The Lufthansa Group is also
on course for a significantly
improved full-year result. After
the first nine months of 2015,
the adjusted EBIT increased
by 71,4% year on year to
€1,7bn (R25,6bn). “These
encouraging results confirm
that we are on the right track
and that our chosen strategy
is having its desired effect,”
said Carsten.
Although SA travel agents
do not support the move,
they have not opted to off-sell
the airline but to rather pass
the fee on to clients. Ceo of
Pentravel, Sean Hough, says
he doesn’t agree with the
new charge but that there
have been no issues with the
implementation of the DCC.
“It’s all working fine; like any
other tax,” he says.
“We are not happy with the
move but we cannot off-sell a
legacy carrier like Lufthansa,”
says Rachael Penaluna,
business manager of Sure
Maritime Travel.
But agents are steering
clear of Lufthansa’s agent
portal, which doesn’t carry
a surcharge for bookings.
“We need to keep our GDS
segments up, so we have not
offered our passengers that
choice,” says Rachael.
“We can’t do without
Lufthansa but we don’t
venture anywhere near its
portal,” agrees Allan Wolman,
ceo of XL Rosebank Travel.
He says the portal is slow
and cumbersome as well as
inefficient for travel agents.
“Bookings via the portal
don’t allow agents to track
a client’s booking or provide
adequate reporting. It also
takes the control away from
us in the event of change or
amendment of booking.”
Jonathan Gerber, director of
TAG, says Lufthansa will need
to discount its fares in order
to be competitive in the South
African market, as agents
will continue to pass on the
charge to their clients. “Our
clients generally want three
quotes. The Lufthansa quote
would include the additional
charge.

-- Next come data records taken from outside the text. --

-- ==== Sys2Proof/WellFormed.lean ====
section
/-! DEFINITION. Which commands are legal (30_encoding.md R84). The constructors of `Instr` already rule out what R86 calls
illegal (an accumulate flag outside `region_multiply`, a width on `region_xor`, a reserved operation code), so one check is
left, made for each of the five width-carrying commands: the width is supported. The 19 well-formed commands are the 19
legal words of R84; the 6 others are the words of R87 that raise ConfigurationError. -/

namespace Sys2Proof

/-- The width field selects one of the widths 8, 16, 32 (30_encoding.md R82). -/
def WidthCode.isSupported : WidthCode → Bool
  | .supported _ => true
  | .unsupported => false

/-- The width code a command carries; `region_xor` carries none (30_encoding.md R82). -/
def Instr.widthCode? : Instr → Option WidthCode
  | .initField w => some w
  | .multiply w => some w
  | .divide w => some w
  | .inverse w => some w
  | .regionXor => none
  | .regionMultiply w _ => some w

/-- The check: a width code, where the command carries one, is supported. -/
def Instr.isLegal (i : Instr) : Bool :=
  match i.widthCode? with
  | some c => c.isSupported
  | none => true

/-- A command is well formed when it is one of the 19 legal commands of 30_encoding.md R84. -/
abbrev Instr.WellFormed (i : Instr) : Prop := i.isLegal = true

end Sys2Proof
end

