/-- 41_element_arithmetic.md R128: distributivity, no zero divisors, division as multiplication by the inverse, the inverse of
an inverse, and scaling by a nonzero constant as a bijection. -/
def Obligations.FurtherFieldLawsHold : Prop :=
  ∀ (w : Width) (ts : TableSet), buildOk w ts.poly ts.gen = true →
    (∀ c a b : Elem w, pmul ts.poly c (a ^^^ b) = pmul ts.poly c a ^^^ pmul ts.poly c b) ∧
    (∀ a b : Elem w, pmul ts.poly a b = 0#w.bits → a = 0#w.bits ∨ b = 0#w.bits) ∧
    (∀ a b : Elem w, b ≠ 0#w.bits → gfDiv w ts a b = gfMul w ts a (gfInv w ts b)) ∧
    (∀ a : Elem w, a ≠ 0#w.bits → gfInv w ts (gfInv w ts a) = a) ∧
    ∀ c : Elem w, c ≠ 0#w.bits → Function.Bijective (gfMul w ts c)

/-! ### Errors -/

/-- BadOperand (60_exceptions.md R175): an element operand the command reads does not fit; nothing else changes. That this also
holds of a `region_multiply` whose regions are not valid is the model's reading (notes/assumptions/6.md, DEDUCED). -/
def Obligations.WideOperandRaisesBadOperand : Prop :=
  ∀ (s : State) (w : Width) (acc : Bool),
    (2 ^ w.bits ≤ s.port.ea.toNat ∨ 2 ^ w.bits ≤ s.port.eb.toNat →
      exec (.multiply (.supported w)) s = .next (s.onlyErr .badOperand) ∧
      exec (.divide (.supported w)) s = .next (s.onlyErr .badOperand)) ∧
    (2 ^ w.bits ≤ s.port.ea.toNat →
      exec (.inverse (.supported w)) s = .next (s.onlyErr .badOperand) ∧
      exec (.regionMultiply (.supported w) acc) s = .next (s.onlyErr .badOperand))

/-- 60_exceptions.md R172: DivisionByZero of `divide.w` when `EB` is 0, whatever `EA` holds that fits, and of `inverse.w` when
`EA` is 0; `ER` and everything else keep their values. -/
def Obligations.ZeroDivisorRaisesDivisionByZero : Prop :=
  ∀ (s : State) (w : Width),
    (s.port.ea.toNat < 2 ^ w.bits → s.port.eb = 0#32 →
      exec (.divide (.supported w)) s = .next (s.onlyErr .divisionByZero)) ∧
    (s.port.ea = 0#32 → exec (.inverse (.supported w)) s = .next (s.onlyErr .divisionByZero))

/-- 60_exceptions.md R173: InvalidLength of `region_multiply.16` with an odd `LEN` and of `region_multiply.32` when `LEN` is no
multiple of 4, whatever the constant; nothing else changes. Never at w = 8 and never of `region_xor`. That this also holds where
the regions are not valid is the model's reading (notes/assumptions/6.md, DEDUCED). -/
def Obligations.PartialElementRaisesInvalidLength : Prop :=
  ∀ (s : State) (acc : Bool),
    (s.port.ea.toNat < 2 ^ 16 → s.port.len.toNat % 2 = 1 →
      exec (.regionMultiply (.supported .w16) acc) s = .next (s.onlyErr .invalidLength)) ∧
    (s.port.len.toNat % 4 ≠ 0 →
      exec (.regionMultiply (.supported .w32) acc) s = .next (s.onlyErr .invalidLength)) ∧
    (∀ t, exec (.regionMultiply (.supported .w8) acc) s = .next t → t.port.err ≠ .invalidLength) ∧
    ∀ t, exec .regionXor s = .next t → t.port.err ≠ .invalidLength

If clients want to know
what the additional charge is
for, we tell them that it is a
direct charge from Lufthansa.”
eTravel operations director,
Tammy Hunt, agrees that if
Lufthansa “outprices” itself
via the GDS, clients will start
opting for more economical
routings.
The effect of the DCC on
corporate travel buyers has
been considerable, research
by the Global Business Travel
Association (GBTA) has found.
According to an online global
survey, in which 434 travel
buyers worldwide participated,
42% said they had reduced
bookings with Lufthansa,
93% said they were currently
not considering the option to
book directly on Lufthansa’s
site and 39% were seeking
alternative carriers. Only 2%
of travel buyers surveyed said
they would book directly with
Lufthansa to avoid the DCC.
“The resulting actions
demonstrate the high value
that travel buyers place in the
existing distribution network.
The efforts by Lufthansa to
fragment the distribution
system by artificially adding
cost is not working,” said
Michael McCormick, GBTA
executive director and coo.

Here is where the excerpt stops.